:: Assignment ::
The following data has a line with "-- ==== Sys2Proof/Machine/Record.lean" and a line with "(13 R515) -/". Write out exactly those lines and all the lines between them.

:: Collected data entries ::

▼▼▼

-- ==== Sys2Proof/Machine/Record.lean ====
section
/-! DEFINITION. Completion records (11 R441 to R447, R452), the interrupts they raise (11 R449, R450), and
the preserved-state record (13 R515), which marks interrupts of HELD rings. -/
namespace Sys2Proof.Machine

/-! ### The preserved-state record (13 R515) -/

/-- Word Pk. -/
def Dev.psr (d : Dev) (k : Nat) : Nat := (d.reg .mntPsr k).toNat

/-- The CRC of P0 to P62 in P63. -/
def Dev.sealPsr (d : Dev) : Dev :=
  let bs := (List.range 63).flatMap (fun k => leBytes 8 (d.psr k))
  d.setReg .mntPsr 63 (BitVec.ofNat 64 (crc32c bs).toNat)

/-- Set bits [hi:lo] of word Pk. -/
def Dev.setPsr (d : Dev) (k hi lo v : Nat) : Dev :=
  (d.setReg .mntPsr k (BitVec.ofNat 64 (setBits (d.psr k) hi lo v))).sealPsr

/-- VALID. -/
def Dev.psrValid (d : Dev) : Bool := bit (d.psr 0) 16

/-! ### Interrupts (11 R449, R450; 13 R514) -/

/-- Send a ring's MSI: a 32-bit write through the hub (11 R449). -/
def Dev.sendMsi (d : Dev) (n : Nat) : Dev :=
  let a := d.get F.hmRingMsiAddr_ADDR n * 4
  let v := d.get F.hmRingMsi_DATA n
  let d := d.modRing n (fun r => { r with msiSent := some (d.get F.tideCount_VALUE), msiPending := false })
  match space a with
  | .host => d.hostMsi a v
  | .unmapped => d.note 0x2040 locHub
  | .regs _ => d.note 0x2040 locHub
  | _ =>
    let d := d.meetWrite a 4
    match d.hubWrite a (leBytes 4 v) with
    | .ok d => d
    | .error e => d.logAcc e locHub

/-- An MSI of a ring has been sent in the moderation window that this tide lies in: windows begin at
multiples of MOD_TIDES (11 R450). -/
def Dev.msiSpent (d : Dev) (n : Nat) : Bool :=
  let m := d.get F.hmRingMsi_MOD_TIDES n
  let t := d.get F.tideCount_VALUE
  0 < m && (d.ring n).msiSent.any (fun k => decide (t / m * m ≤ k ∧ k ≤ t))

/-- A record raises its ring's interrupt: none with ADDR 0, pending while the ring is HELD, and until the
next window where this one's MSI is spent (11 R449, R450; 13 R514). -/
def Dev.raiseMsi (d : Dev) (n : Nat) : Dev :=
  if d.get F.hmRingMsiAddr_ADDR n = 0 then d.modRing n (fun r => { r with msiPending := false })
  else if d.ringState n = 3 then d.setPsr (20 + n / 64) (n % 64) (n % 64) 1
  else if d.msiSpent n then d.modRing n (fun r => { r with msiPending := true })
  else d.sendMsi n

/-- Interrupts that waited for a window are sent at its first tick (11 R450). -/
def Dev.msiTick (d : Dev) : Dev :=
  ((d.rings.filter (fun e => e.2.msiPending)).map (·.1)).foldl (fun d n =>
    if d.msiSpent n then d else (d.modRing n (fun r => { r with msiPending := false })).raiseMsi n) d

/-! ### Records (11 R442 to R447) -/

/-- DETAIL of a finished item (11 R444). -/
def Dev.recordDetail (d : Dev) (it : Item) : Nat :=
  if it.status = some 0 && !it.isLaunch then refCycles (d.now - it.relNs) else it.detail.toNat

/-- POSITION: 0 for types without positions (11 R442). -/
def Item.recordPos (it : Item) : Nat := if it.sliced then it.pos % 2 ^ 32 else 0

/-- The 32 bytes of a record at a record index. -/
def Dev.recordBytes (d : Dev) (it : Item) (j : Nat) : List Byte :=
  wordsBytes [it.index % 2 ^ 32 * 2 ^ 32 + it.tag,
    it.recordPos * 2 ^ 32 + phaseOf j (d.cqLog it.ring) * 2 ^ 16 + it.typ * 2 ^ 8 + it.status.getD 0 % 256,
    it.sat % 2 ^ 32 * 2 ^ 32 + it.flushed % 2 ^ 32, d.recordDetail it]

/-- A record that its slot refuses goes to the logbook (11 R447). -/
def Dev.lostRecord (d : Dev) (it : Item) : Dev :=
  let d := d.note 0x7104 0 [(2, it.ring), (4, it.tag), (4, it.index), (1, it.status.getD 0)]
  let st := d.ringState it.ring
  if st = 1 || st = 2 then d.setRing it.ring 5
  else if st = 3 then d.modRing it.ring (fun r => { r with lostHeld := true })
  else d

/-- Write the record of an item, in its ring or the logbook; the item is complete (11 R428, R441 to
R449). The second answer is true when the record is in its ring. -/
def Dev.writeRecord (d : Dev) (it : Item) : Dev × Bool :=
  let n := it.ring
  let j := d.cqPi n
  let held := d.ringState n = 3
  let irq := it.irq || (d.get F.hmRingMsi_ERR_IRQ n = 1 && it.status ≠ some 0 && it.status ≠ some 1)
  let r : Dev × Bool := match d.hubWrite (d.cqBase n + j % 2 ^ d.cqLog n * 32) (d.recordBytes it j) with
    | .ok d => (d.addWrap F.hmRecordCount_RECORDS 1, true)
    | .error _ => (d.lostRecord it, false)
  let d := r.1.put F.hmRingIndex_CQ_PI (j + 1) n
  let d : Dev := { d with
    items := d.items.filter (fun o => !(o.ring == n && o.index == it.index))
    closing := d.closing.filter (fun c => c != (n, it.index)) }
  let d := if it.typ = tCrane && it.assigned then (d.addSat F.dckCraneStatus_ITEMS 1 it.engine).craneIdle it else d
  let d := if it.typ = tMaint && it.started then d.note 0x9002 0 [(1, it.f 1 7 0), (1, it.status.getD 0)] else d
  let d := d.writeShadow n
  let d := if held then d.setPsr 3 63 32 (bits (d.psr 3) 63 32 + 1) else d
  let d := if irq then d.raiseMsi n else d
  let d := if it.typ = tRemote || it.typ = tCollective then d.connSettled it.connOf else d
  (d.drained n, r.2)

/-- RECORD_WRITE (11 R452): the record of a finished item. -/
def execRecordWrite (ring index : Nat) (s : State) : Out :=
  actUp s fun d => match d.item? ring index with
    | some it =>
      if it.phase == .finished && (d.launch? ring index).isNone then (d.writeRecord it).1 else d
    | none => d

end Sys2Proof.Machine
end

▲▲▲
▼▼▼

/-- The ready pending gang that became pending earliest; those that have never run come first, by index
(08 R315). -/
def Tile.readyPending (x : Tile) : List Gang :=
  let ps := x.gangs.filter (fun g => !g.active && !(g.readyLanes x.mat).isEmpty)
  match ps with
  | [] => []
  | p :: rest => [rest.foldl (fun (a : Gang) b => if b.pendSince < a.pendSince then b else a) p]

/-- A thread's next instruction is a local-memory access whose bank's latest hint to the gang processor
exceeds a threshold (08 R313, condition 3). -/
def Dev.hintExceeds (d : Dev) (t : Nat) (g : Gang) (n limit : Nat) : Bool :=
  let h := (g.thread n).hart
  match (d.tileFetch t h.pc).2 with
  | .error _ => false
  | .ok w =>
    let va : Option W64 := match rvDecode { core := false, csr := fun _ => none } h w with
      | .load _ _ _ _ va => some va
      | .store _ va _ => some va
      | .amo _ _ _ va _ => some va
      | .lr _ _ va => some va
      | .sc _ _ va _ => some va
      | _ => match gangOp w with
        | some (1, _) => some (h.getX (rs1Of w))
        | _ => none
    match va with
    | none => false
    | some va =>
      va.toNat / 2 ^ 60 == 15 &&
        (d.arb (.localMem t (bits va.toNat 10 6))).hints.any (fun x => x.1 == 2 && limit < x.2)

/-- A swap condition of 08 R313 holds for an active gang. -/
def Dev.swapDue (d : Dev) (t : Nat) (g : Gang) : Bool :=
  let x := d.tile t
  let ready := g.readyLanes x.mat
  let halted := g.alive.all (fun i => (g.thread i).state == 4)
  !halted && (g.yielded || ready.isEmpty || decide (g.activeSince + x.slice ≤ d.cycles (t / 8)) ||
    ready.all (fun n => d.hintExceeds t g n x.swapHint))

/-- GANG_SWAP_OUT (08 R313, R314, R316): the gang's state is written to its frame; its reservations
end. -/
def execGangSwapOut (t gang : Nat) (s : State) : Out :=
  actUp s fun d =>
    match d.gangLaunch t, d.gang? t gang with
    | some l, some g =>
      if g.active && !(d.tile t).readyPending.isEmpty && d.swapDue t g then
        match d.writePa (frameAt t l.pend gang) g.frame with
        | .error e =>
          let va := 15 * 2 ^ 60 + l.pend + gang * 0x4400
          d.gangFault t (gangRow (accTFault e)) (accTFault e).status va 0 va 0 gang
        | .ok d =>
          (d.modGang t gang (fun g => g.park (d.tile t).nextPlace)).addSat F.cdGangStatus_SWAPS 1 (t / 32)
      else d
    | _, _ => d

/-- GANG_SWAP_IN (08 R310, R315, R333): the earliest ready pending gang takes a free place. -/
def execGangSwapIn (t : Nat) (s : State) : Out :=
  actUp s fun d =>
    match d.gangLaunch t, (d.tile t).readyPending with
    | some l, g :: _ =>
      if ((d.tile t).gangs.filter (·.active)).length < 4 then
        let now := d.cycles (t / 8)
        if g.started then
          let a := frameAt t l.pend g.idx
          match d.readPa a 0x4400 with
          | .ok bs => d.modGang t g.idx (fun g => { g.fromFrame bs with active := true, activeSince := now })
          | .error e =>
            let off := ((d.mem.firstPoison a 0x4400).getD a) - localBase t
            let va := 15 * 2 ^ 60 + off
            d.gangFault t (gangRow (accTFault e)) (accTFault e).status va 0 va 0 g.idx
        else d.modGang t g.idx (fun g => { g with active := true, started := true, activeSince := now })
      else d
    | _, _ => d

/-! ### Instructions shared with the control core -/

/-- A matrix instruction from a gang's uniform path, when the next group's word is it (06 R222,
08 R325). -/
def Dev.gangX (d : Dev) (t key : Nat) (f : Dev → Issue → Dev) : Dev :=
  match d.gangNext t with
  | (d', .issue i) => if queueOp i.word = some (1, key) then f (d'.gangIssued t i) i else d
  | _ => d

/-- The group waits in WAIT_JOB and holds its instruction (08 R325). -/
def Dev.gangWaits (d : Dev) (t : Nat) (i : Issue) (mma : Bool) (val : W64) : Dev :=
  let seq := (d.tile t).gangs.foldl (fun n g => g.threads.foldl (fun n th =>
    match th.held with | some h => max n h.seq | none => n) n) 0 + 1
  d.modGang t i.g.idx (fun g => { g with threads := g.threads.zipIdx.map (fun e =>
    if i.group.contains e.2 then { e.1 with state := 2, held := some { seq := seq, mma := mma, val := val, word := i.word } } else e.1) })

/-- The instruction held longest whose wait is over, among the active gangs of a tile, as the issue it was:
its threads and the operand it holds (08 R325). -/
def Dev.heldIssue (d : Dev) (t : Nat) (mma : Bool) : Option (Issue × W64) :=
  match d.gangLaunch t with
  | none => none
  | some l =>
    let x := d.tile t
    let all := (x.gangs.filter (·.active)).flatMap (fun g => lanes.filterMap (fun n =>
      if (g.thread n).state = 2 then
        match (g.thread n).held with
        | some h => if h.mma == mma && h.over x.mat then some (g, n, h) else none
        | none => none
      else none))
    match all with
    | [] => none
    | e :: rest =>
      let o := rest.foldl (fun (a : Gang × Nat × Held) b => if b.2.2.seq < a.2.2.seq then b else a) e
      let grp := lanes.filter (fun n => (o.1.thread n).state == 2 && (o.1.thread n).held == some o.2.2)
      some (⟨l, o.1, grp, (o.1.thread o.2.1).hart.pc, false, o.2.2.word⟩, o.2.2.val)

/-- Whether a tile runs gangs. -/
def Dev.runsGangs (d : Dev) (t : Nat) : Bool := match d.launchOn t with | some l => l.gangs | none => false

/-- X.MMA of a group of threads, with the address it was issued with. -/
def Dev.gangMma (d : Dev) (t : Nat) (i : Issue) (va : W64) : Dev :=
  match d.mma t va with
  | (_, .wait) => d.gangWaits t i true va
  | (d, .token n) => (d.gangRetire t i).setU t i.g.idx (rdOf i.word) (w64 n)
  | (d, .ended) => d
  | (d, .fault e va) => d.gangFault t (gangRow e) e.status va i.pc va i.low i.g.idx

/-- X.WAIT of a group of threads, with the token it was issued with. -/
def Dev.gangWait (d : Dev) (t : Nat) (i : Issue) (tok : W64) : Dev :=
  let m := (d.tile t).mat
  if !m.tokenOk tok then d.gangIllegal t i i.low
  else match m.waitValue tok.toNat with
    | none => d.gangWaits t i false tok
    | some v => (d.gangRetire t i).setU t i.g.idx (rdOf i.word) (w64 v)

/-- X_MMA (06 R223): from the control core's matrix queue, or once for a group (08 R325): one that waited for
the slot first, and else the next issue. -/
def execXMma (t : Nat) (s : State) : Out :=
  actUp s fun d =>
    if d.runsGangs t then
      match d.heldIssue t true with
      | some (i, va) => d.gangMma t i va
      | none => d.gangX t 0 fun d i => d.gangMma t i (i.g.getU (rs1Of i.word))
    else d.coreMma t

▲▲▲

:: Finished task ::
-- ==== Sys2Proof/Machine/Record.lean ====
section
/-! DEFINITION. Completion records (11 R441 to R447, R452), the interrupts they raise (11 R449, R450), and
the preserved-state record (13 R515), which marks interrupts of HELD rings. -/
namespace Sys2Proof.Machine

/-! ### The preserved-state record (13 R515) -/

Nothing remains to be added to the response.